I would prefer to baptize an adult who is then and there prepared for communion. The Philippian Jailer--to say nothing of his wife and family--was catechized and baptized in one night. How much clarity was needful? How much learning, growing, and appreciation lay ahead of those guys? Lots. But they still baptized them.

I suppose the question would be more pressing if our custom was weekly communion (for most of us it is not the custom). As it is, it is more likely that, a space of several weeks being "built in" to our typical practice of communion, baptism could be arranged to happen sooner than the first Table opportunity.

But in any case, a basic comprehension of sin and salvation--enough so that intelligent promise/answers to membership questions can be expected--is not too hard for ordinary people with mature, functioning mental apparatus to achieve.


----------



## Edward

Contra_Mundum said:


> In terms of the "willingness" of the spouse, mentioned in the OP, I think with some degree of grace (judgment of charity) and also with prerequisite instruction, we would and should baptize such a spouse. Why? Because this person is consenting to becoming a Christian.



But is it a voluntary consent? How much pressure is the husband asserting on the wife. At the very least, the session should examine the wife outside of the presence of the husband.
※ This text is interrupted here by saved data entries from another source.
-- ==== Sys2Proof/Machine/FabI.lean ====
section
/-! DEFINITION. Events of the fabric (R468 to R472): what arrives at an ingress port, acknowledgements, refusals, and changes of links
and routes. -/

namespace Sys2Proof.Machine

/-! ### Ingress (R469 to R471) -/

/-- The VA that an access through a port names: EXP in bits 35:32 and OFFSET in bits 31:0 of an export address, or a VA in full; none
where the export refuses it. -/
def ingressVa (s : State) (port : Nat) (va : W64) (exp : Bool) (len : Nat) : Option W64 :=
  if !exp then (if va.toNat + len ≤ 2 ^ 55 then some va else none)
  else
    let e := bits va 32 4
    let w0 := s.reg (port / 8) (0xC000 + 16 * e)
    if w0.getLsbD 63 ∧ bits va 0 32 + len ≤ bits (s.reg (port / 8) (0xC008 + 16 * e)) 0 32 then
      some (BitVec.ofNat 64 (bits w0 0 55 + bits va 0 32))
    else none

/-- An ingress refuses an access: the record stands in a fault queue of this part (R45, R80), and the negative acknowledgement carries it:
for a translation fault, words 0 and 1 of the fault record (log entry 94). -/
def ingressStop (port : Nat) (st : Stop) (s : State) : FabAns × State :=
  let a := Agent.ingress port
  match st with
  | .xlate d cause k va lv epa ent => (.nack (xlateWord a cause k 0) va, s.addXlateRecord a d cause k va lv epa ent)
  | .access w0 w1 va | .carve w0 w1 va => (.nack w0 w1, s.addAccessRecord a w0 w1 va)
  | _ => (.nack 0 0, s)

/-- Run an access of an ingress port to `len` bytes; it is not held on a translation fault (Table 2-10). -/
def ingressRun (port : Nat) (va : W64) (exp : Bool) (len : Nat) (f : W64 → M Unit) (s : State) : FabAns × State :=
  match ingressVa s port va exp len with
  | none =>
    let (w0, w1) := accRecord (.ingress port) 0xFFFF 0xFF .write va.toNat
    ingressStop port (.access w0 w1 0) s
  | some v => match f v s with
    | .ok _ s => (.ack, s)
    | .error st s => ingressStop port st s

/-- The port answers the sender (R470). -/
def answered (port : Nat) (x : FabAns × State) : State := x.2.reply port 0 x.1

/-- Write pieces at their homes, not released (R470). -/
def ingressPieces (a : Agent) (s : State) : List (Nat × Nat × BitVec 2) → List Byte → State
  | [], _ => s
  | (pa, n, _) :: r, b =>
    let s := match mmioOf a.die pa with
      | some (d, off) => mmioStore a d off (b.take n) s
      | none => performAt a .home [] OpTag.none (canonPa a.die pa) (b.take n) s
    ingressPieces a s r (b.drop n)

/-- A write that arrives (R469, R470): one with a release comes after every earlier write of its flow, and is released at .fab with
them (R166: `ingressReady`). -/
def ingressWrite (port : Nat) (va : W64) (exp rel : Bool) (data : List Byte) (s : State) : FabAns × State :=
  let a := Agent.ingress port
  ingressRun port va exp data.length (fun v => do
    let ps ← reach a .write v.toNat data.length
    act fun s =>
      let s := ingressPieces a s ps data
      if rel then release a .fab s else s) s

/-- A probe (R471): the range is translated and checked as a write; nothing changes but what a refusal records. -/
def ingressProbe (port : Nat) (va : W64) (len : Nat) (s : State) : FabAns × State :=
  ingressRun port va true len (fun v => do
    let _ ← reach (.ingress port) .write v.toNat len
    pure ()) s

/-- The clear of a consumer's bit in a producer's MASK, which is checked as an atomic (R92, R471); one already clear is answered with a record of zeros (log entry
44). -/
def ingressClear (port : Nat) (va : W64) (bit : Nat) (s : State) : FabAns × State :=
  let a := Agent.ingress port
  ingressRun port va true 2 (fun v => do
    let ps ← reach a .atomic v.toNat 2
    match ps with
    | (pa, _, _) :: _ =>
      let s ← get
      let (old, s) := atomic a .pkg false (canonPa a.die pa) 2
        (fun o => if (leNat o).testBit bit then some (leBytes 2 (leNat o - 2 ^ bit)) else none) s
      set s
      if (leNat old).testBit bit then pure () else throw .wait
    | [] => pure ()) s

/-- A write with a release is performed once the earlier writes of its port have been, and those to host windows are confirmed (R166, R470). -/
def State.ingressReady (s : State) (port : Nat) (rel : Bool) : Bool := !rel || s.settled .fab (· == .ingress port)

/-- FABRIC_INGRESS_WRITE (R469, R470): writes of a port stand behind one that waits. -/
def execFabricIngressWrite (port : Nat) (va : W64) (exp rel : Bool) (data : List Byte) (s : State) : Res :=
  .next (if s.ingressReady port rel && s.ingHeld.all (·.port != port) then answered port (ingressWrite port va exp rel data s)
    else { s with ingHeld := s.ingHeld ++ [⟨port, va, exp, rel, data⟩] })

/-- The oldest write that waits at an ingress port is performed, if it need not wait longer. -/
def ingressGo (s : State) : State :=
  match s.ingHeld with
  | [] => s
  | x :: r => if s.ingressReady x.port x.rel then answered x.port (ingressWrite x.port x.va x.exp x.rel x.data { s with ingHeld := r }) else s

/-- The address of an offset in an export. -/
def exportVa (exp off : Nat) : W64 := pack [(32, exp % 16), (0, off % 2 ^ 32)]

/-- FABRIC_RING_PROBE (R471). -/
def execFabricRingProbe (port exp off len : Nat) (s : State) : Res := .next (answered port (ingressProbe port (exportVa exp off) len s))

/-- FABRIC_RING_FREE (R92, R471): the clear of a consumer's bit of MASK[slot] in the producer descriptor at an export's offset. -/
def execFabricRingFree (port exp off cidx slot : Nat) (s : State) : Res :=
  .next (answered port (ingressClear port (exportVa exp (off + 0x100 + 2 * slot)) cidx s))

/-! ### Acknowledgements and refusals (R469, R470) -/

/-- A copy of a cluster by its timeline number. -/
def copyIndex (s : State) (n num : Nat) : Option Nat := (s.ac n).io.copies.findIdx? fun c => c.num == num

/-- The CC waits in an RFREE: its address operand's value. -/
def freeWaits (s : State) (n : Nat) : Option W64 :=
  match (s.ac n).cc.wait with
  | some w => (match w.instr with | .rfree _ a => some ((s.ac n).cc.s a) | _ => none)
  | none => none

/-- A pot request that has been taken from the fabric's list is refused: with word 0 zero, its home has dropped it with the pot fault that word 1
names (R176; log entry 94); with the record of an invalid route it is dropped with INTEG (R470); with another, it is dropped with the pot-descriptor
fault (R174). A request that this part forwarded is refused to its sender. -/
def nackPour (x : FabSend) (w0 w1 : W64) (s : State) : State :=
  match x.what with
  | .pour kind desc lost l _ _ =>
    let route := bits w0 32 16 == 0xFFFF && bits w0 24 8 == 0xFF
    let (far, here) := l.partition fun z => decide (256 ≤ z.ac)
    let s := far.foldl (fun s z => s.reply (z.ac - 256) z.num (if w0 = 0 then .fault w1.toNat else .nack w0 w1)) s
    if route then unrouted (sender x.item).die x.node (BitVec.ofNat 64 x.addr) desc kind (lost || here.isEmpty) here s
    else here.foldl (fun s z => dropPart (if w0 = 0 then w1.toNat else 0x14) desc z s) s
  | _ => s

/-- An access of a put on another part is refused (R347, R470, R471): VS stops with an access fault, a deferred one while its cluster enters a trap
(R443). Where VS cannot stop with it, being IDLE or settled, its cluster takes it at its next boundary as a fault of VS, and one that VS has stopped
with already is not told again (DESIGN CHOICE, log entry 108). -/
def putRefused (n : Nat) (w0 w1 : W64) (s : State) : State :=
  let a := s.ac n
  let x := a.vs
  let later := s.modCC n fun c => { c with pend := c.pend ++ [⟨3, 0x06, w0, w1, x.upc, x.upc, false⟩] }
  if a.cc.task.isNone then s
  else if x.st = 3 then (if x.fcause = 0x06 then s else later)
  else if x.st = 0 ∨ a.cc.saving then later
  else match a.cc.entry with
    | some (_, _, settled) => if settled || x.deferred then later else lateFault n .vs 0x06 w0 w1 s
    | none => lateFault n .vs 0x06 w0 w1 s

/-- The k-th request that stands is refused with a record (R470): a copy ends, a pour is dropped, a put stops VS, an RFREE faults, a write of a
pot's outcome is given up (R190), and a launch's completion leaves the record in the fault queue of its die (log entry 94); a record of zeros tells an
RFREE that its bit was already clear (log entry 44). The notice of a lost pour ends without a trap (R498). A refused probe ends the probes of its
put. -/
def nackSend (k : Nat) (x : FabSend) (w0 w1 : W64) (s : State) : State :=
  let gone : State := { s with fab := s.fab.eraseIdx k }
  match x.item with
  | .copy n num => (match copyIndex s n num with
    | some i => (match (s.ac n).io.copies[i]? with | some c => copyNacked n i c w0 w1 gone | none => gone)
    | none => gone)
  | .pour .. => nackPour x w0 w1 gone
  | .notice _ => gone
  | .put n => putRefused n w0 w1 (if x.isProbe then dropProbes n s else gone)
  | .free n => (match freeWaits s n with
    | some va => if w0 = 0 ∧ w1 = 0 then syncTrap n 0x10 va 0 gone else syncTrap n 0x06 w0 w1 gone
    | none => gone)
  | .done d _ => gone.addAccessRecord (.disp d) w0 w1 0
  | .outcome d desc slot part => refusePart d (s.potAt d desc) slot part { s with fab := s.fab.set k { x with acked := true } }

/-- FABRIC_NACK (R469): the k-th request that stands, and has left by a port, ends with the record that the receiver returned. -/
def execFabricNack (k : Nat) (w0 w1 : W64) (s : State) : Res :=
  .next (match s.fab[k]? with | some x => if x.port.isSome ∧ !x.acked then nackSend k x w0 w1 s else s | none => s)

/-- A request has been acknowledged: a pour completes with the notice of its home; what nothing waits for is forgotten. -/
def ackSend (x : FabSend) (k : Nat) (s : State) : State :=
  let gone : State := { s with fab := s.fab.eraseIdx k }
  match x.item with
  | .pour .. => (match x.what with | .pour _ _ _ l _ _ => l.foldl (fun s z => potDone z.ac z.num s) gone | _ => gone)
  | .done .. | .notice _ => gone
  | .put _ => if x.isProbe then { s with fab := s.fab.set k { x with acked := true } } else gone
  | _ => { s with fab := s.fab.set k { x with acked := true } }

/-- FABRIC_ACK (R470): the k-th request that stands, and has left by a port, is acknowledged. -/
def execFabricAck (k : Nat) (s : State) : Res :=
  .next (match s.fab[k]? with | some x => if x.port.isSome ∧ !x.acked then ackSend x k s else s | none => s)

/-- The part's own ingress takes a request to node 0xFFFF (R468), at a port of the sender's die (log entry 94). -/
def selfDeliver (k : Nat) (x : FabSend) (s : State) : State :=
  let port := 8 * (sender x.item).die
  let va := BitVec.ofNat 64 (x.addr % 2 ^ 36)
  let done := fun (r : FabAns × State) => match r.1 with
    | .ack => ackSend x k r.2
    | .nack w0 w1 => nackSend k x w0 w1 r.2
    | .fault c => nackSend k x 0 (BitVec.ofNat 64 c) r.2
  match x.what with
  | .write data rel => if s.ingressReady port rel then done (ingressWrite port va true rel data s) else s
  | .probe len => done (ingressProbe port va len s)
  | .clear bit => done (ingressClear port va bit s)
  | .gate d g v => ackSend x k (gateWrite d g v s)
  | .pour kind _ lost l sum _ =>
    let r : PotReq := ⟨kind, BitVec.ofNat 64 x.addr, 0, none, 0, true, none, true, lost, if lost then l.map fun z => { z with ac := 256 + port } else l, sum⟩
    (match homeReq port r s with
    | (.ack, s) => { s with fab := s.fab.eraseIdx k }
    | (r, s) => done (r, s))

/-- Requests that wait leave, and those to the part itself reach its ingress; a write that waits at an ingress goes on. -/
def fabTurn (s : State) : State :=
  let s := ingressGo s
  let s := if s.fab.any fun x => x.port.isNone && !x.acked then s.sendWaiting else s
  match s.fab.findIdx? fun x => x.node == 0xFFFF && !x.acked with
  | some k => (match s.fab[k]? with | some x => selfDeliver k x s | none => s)
  | none => s

/-- FABRIC_LINK_CHANGE (Table 16-3): LINKUP follows the port. -/
def execFabricLinkChange (port : Nat) (up : Bool) (s : State) : Res :=
  if port < 32 then
    .next (s.setReg (port / 8) 0xB008 (setBits (s.reg (port / 8) 0xB008) (port % 8) 1 up.toNat))
  else .next s

/-- A request waits on its route: it has not been acknowledged, and has not left by a port that is up. -/
def State.waitsRoute (s : State) (x : FabSend) : Bool := !x.acked && !x.port.any s.portUp

/-- NODE_ROUTE_INVALID (R470): every request that waits on a route to the node, which is not valid, ends as if refused; the notice of a
lost pour goes on waiting (log entry 94). -/
def execNodeRouteInvalid (node : Nat) (s : State) : Res :=
  let l := s.fab.filter fun x =>
    s.waitsRoute x && x.node == node && !s.routeValid (sender x.item).die node && (match x.item with | .notice _ => false | _ => true)
  .next (l.foldl (fun s x =>
    match s.fab.findIdx? (· == x) with
    | some k => let (w0, w1) := routeRecord (sender x.item) x.addr; nackSend k x w0 w1 s
    | none => s) s)

end Sys2Proof.Machine
end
And if he has an issue with that, it's pretty good evidence that he, not she, is the one that wants this. 

I still submit that baptizing 'the unbelieving wife ' is contra-confessional.


----------



## Contra_Mundum

Pilgrim said:


> One of the more frequent refrains of the paedocommunion advocates is that in many churches much more time is spent with covenant children prior to their public profession of faith than is spent with adult members joining the church. And I think this would especially be the case with those congregations that still have a strong emphasis on catechesis.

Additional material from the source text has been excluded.